* TASK GOAL *
Restrict the output to the lines below starting at the one that contains "let miss := if" and ending at the one that contains "let (g, s) := (s.wakeSet", and restate them word for word, both ends included.

(Collected data entries)
::::
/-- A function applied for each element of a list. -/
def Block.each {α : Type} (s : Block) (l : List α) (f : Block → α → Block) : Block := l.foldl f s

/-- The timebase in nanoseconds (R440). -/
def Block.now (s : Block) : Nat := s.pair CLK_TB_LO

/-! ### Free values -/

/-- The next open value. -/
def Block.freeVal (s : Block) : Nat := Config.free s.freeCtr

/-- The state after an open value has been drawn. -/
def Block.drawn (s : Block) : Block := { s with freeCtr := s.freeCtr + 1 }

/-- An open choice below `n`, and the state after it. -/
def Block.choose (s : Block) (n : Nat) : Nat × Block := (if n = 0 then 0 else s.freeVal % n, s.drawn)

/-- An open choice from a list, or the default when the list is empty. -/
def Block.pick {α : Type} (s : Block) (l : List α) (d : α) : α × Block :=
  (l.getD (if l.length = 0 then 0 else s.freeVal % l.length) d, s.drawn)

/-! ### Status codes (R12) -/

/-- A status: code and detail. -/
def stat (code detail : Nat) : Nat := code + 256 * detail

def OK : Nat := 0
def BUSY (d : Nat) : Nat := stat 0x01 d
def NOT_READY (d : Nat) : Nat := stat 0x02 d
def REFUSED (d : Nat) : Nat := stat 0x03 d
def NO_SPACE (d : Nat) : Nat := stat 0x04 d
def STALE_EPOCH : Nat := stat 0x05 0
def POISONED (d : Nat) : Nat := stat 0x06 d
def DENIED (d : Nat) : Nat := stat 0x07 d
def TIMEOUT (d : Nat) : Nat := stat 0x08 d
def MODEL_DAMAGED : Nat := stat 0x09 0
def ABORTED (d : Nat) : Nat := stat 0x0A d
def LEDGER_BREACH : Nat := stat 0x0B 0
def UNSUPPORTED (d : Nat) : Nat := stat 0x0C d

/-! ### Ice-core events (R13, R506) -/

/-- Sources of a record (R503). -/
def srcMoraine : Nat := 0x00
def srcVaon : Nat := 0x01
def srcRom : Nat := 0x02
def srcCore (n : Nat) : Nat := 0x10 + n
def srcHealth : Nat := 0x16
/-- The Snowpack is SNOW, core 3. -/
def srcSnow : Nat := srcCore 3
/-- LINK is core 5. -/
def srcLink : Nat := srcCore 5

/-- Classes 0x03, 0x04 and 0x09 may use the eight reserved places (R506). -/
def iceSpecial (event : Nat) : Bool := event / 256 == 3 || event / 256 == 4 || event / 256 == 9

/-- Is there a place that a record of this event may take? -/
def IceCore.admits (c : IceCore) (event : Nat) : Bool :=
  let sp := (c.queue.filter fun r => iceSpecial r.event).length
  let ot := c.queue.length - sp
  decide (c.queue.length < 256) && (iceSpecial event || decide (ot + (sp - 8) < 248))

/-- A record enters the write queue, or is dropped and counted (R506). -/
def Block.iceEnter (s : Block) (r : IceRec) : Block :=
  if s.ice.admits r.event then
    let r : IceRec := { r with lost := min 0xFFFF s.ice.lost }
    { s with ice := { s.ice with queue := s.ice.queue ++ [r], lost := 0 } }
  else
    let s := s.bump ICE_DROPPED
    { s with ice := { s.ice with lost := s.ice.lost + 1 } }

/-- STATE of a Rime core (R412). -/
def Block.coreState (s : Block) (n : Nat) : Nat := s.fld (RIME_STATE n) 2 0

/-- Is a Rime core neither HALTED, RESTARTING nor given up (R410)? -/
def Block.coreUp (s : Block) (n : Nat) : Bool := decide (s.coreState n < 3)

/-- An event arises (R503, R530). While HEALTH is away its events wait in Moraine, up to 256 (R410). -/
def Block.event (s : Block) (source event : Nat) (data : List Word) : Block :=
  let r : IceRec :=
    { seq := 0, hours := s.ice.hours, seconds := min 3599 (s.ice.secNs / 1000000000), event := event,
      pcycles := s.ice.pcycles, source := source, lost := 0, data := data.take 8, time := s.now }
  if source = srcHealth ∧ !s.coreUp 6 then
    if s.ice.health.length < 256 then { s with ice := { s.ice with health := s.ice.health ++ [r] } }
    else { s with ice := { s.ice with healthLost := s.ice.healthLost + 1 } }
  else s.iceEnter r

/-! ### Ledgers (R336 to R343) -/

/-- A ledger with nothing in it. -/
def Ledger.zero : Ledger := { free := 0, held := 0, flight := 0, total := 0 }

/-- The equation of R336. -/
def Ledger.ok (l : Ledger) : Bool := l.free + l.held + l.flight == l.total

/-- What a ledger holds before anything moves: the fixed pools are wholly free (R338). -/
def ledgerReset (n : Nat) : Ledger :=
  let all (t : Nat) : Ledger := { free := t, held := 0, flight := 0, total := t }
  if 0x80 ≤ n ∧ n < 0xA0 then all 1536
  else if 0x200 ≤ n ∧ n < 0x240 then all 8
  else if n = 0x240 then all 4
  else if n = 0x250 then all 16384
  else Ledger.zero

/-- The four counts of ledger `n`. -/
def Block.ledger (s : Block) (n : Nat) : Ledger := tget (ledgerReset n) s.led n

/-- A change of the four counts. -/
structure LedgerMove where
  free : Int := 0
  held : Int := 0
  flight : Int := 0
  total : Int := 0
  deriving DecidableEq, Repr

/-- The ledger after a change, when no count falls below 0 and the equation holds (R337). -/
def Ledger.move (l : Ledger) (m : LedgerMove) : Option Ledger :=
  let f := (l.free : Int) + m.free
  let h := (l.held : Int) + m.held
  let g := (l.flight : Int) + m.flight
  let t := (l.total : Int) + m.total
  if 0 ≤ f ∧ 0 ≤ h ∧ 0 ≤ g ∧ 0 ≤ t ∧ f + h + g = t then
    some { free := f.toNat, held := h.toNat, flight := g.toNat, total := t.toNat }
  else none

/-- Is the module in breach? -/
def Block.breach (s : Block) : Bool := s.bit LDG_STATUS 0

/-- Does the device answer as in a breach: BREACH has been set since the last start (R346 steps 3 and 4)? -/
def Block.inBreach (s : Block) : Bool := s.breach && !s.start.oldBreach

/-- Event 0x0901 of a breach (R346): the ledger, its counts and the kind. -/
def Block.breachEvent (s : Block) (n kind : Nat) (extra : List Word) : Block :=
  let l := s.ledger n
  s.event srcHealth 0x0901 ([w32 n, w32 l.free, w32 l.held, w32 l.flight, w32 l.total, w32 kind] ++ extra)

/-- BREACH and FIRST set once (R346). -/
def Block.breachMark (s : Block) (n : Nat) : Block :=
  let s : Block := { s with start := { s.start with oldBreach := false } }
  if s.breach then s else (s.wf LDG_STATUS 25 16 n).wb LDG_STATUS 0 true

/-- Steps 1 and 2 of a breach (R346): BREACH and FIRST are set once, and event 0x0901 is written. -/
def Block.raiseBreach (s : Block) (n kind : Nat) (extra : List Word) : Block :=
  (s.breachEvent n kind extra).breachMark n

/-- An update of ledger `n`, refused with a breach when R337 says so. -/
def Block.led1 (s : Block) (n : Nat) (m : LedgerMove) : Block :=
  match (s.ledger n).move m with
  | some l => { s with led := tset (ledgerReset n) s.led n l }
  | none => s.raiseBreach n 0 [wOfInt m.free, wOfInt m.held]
::::
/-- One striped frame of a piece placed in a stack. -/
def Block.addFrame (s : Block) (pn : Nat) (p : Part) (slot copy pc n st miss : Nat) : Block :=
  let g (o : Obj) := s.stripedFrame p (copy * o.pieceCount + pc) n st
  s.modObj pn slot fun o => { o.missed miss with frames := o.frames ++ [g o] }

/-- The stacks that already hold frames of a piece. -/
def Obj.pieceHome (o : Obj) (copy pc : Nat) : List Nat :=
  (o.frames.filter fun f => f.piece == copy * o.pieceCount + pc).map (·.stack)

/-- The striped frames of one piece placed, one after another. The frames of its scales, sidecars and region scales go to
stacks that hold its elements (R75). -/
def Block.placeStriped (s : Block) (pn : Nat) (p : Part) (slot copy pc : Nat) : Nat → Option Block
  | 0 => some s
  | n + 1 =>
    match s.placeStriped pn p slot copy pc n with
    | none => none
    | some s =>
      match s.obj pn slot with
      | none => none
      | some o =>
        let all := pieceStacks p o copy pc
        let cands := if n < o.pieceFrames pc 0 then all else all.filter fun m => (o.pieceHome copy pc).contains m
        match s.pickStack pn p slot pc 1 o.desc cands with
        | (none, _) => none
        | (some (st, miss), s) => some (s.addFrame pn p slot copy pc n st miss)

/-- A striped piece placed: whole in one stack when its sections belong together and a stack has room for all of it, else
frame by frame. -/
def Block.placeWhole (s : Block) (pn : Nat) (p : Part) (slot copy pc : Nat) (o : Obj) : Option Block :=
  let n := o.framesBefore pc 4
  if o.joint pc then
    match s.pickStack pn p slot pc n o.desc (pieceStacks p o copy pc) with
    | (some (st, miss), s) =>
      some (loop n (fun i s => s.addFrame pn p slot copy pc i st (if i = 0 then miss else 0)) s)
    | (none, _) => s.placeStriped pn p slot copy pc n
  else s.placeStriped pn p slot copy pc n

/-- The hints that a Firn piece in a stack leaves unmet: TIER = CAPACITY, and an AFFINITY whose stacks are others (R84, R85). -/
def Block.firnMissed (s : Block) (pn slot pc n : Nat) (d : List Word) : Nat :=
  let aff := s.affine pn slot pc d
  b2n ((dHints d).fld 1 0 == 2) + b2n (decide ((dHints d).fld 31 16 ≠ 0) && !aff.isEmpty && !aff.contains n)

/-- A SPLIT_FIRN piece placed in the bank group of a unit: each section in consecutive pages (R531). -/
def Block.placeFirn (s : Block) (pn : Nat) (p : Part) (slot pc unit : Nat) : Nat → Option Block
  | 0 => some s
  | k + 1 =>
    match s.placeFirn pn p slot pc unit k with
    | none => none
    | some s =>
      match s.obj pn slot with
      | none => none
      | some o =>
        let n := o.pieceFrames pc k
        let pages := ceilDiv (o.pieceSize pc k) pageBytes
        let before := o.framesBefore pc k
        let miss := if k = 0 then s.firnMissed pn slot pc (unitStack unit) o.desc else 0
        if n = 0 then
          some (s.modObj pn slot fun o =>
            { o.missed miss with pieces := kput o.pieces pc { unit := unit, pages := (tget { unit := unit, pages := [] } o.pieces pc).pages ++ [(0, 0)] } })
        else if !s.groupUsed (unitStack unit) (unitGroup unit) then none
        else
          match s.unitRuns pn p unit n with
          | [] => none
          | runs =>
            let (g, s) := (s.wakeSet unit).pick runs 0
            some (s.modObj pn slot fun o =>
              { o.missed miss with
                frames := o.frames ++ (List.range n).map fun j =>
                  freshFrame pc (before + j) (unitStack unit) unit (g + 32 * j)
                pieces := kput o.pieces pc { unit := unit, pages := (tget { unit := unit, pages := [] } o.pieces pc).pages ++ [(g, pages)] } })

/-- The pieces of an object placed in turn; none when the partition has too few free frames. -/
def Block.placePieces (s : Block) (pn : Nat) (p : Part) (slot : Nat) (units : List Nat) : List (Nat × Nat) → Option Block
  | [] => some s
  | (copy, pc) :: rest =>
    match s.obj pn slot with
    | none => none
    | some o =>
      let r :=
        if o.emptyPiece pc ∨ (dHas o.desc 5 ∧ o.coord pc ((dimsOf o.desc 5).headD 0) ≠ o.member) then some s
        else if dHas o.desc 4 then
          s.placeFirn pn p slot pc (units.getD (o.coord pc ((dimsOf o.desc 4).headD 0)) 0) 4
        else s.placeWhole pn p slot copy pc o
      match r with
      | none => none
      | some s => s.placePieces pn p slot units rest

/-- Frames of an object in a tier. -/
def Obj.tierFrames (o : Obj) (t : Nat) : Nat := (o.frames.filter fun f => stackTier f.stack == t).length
::::
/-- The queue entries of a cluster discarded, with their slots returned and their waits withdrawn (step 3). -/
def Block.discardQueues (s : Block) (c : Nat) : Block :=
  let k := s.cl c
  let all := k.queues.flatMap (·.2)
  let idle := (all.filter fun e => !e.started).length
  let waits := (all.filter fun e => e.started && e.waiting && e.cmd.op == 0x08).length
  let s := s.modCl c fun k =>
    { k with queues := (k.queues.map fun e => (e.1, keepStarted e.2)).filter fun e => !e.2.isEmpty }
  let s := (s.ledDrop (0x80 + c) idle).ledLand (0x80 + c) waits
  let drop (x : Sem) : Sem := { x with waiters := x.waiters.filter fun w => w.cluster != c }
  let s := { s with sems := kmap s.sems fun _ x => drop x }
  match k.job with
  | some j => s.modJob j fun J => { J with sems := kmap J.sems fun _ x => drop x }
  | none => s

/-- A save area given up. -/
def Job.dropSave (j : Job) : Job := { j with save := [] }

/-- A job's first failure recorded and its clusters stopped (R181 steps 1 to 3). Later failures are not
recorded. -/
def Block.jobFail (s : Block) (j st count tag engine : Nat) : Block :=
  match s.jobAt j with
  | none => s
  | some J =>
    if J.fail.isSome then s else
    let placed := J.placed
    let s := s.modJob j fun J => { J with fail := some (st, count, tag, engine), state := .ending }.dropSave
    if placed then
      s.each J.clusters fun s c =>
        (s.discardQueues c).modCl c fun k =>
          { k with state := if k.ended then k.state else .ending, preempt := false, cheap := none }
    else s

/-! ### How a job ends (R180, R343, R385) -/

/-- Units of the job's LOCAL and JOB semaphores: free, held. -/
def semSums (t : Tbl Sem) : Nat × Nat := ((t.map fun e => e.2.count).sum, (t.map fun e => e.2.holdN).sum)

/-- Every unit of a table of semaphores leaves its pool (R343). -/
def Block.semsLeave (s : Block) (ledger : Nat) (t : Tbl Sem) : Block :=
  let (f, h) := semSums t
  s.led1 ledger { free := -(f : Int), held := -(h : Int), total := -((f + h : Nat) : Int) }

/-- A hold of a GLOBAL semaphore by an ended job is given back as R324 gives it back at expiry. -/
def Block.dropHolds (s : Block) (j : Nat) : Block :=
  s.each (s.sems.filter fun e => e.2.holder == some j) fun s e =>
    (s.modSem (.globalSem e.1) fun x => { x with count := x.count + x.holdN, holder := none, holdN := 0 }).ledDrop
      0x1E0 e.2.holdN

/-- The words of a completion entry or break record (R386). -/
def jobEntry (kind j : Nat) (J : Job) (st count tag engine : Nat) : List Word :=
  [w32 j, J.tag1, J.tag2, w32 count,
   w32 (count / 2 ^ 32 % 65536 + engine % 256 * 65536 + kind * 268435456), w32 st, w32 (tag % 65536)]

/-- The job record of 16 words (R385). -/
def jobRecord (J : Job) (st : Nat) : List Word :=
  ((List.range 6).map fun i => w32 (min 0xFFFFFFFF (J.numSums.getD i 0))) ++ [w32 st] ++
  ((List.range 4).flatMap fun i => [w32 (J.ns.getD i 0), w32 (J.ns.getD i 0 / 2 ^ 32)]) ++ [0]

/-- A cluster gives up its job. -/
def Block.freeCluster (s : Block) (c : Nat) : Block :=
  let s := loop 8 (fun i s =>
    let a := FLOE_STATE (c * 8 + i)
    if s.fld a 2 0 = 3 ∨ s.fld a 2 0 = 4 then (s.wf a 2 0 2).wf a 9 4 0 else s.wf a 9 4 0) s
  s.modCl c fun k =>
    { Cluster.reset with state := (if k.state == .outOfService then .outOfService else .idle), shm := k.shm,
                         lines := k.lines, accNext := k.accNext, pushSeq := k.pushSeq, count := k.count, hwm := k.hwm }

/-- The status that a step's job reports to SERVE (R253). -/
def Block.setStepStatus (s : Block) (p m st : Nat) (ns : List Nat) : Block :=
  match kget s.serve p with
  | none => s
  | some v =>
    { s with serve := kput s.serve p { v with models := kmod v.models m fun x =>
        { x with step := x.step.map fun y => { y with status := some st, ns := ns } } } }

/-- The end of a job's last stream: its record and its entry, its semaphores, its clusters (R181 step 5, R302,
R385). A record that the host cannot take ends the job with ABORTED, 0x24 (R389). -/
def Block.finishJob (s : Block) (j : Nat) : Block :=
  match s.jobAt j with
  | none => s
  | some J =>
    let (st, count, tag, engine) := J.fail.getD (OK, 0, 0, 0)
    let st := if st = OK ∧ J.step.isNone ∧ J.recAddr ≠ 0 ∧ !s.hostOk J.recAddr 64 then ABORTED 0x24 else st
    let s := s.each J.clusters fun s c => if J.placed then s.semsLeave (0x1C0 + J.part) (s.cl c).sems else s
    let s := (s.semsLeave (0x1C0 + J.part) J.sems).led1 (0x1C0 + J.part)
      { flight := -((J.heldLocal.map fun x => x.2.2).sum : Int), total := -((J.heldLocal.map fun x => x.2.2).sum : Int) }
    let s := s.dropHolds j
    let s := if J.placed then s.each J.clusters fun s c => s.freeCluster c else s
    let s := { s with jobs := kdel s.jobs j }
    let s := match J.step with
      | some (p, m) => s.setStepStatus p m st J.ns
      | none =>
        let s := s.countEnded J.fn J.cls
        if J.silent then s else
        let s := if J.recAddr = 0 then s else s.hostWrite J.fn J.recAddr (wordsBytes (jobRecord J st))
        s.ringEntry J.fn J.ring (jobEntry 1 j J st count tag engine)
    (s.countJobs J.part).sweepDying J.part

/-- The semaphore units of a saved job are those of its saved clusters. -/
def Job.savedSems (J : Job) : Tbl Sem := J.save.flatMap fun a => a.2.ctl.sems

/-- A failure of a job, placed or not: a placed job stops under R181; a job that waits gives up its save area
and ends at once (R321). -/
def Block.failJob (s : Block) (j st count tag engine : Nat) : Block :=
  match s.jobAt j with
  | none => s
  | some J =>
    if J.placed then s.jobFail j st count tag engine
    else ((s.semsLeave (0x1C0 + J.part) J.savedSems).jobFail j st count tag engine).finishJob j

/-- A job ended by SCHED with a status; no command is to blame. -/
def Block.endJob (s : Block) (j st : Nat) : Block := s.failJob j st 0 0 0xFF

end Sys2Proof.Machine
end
::::
* RESPONSE TO THIS TASK *
        let miss := if k = 0 then s.firnMissed pn slot pc (unitStack unit) o.desc else 0
        if n = 0 then
          some (s.modObj pn slot fun o =>
            { o.missed miss with pieces := kput o.pieces pc { unit := unit, pages := (tget { unit := unit, pages := [] } o.pieces pc).pages ++ [(0, 0)] } })
        else if !s.groupUsed (unitStack unit) (unitGroup unit) then none
        else
          match s.unitRuns pn p unit n with
          | [] => none
          | runs =>
            let (g, s) := (s.wakeSet unit).pick runs 0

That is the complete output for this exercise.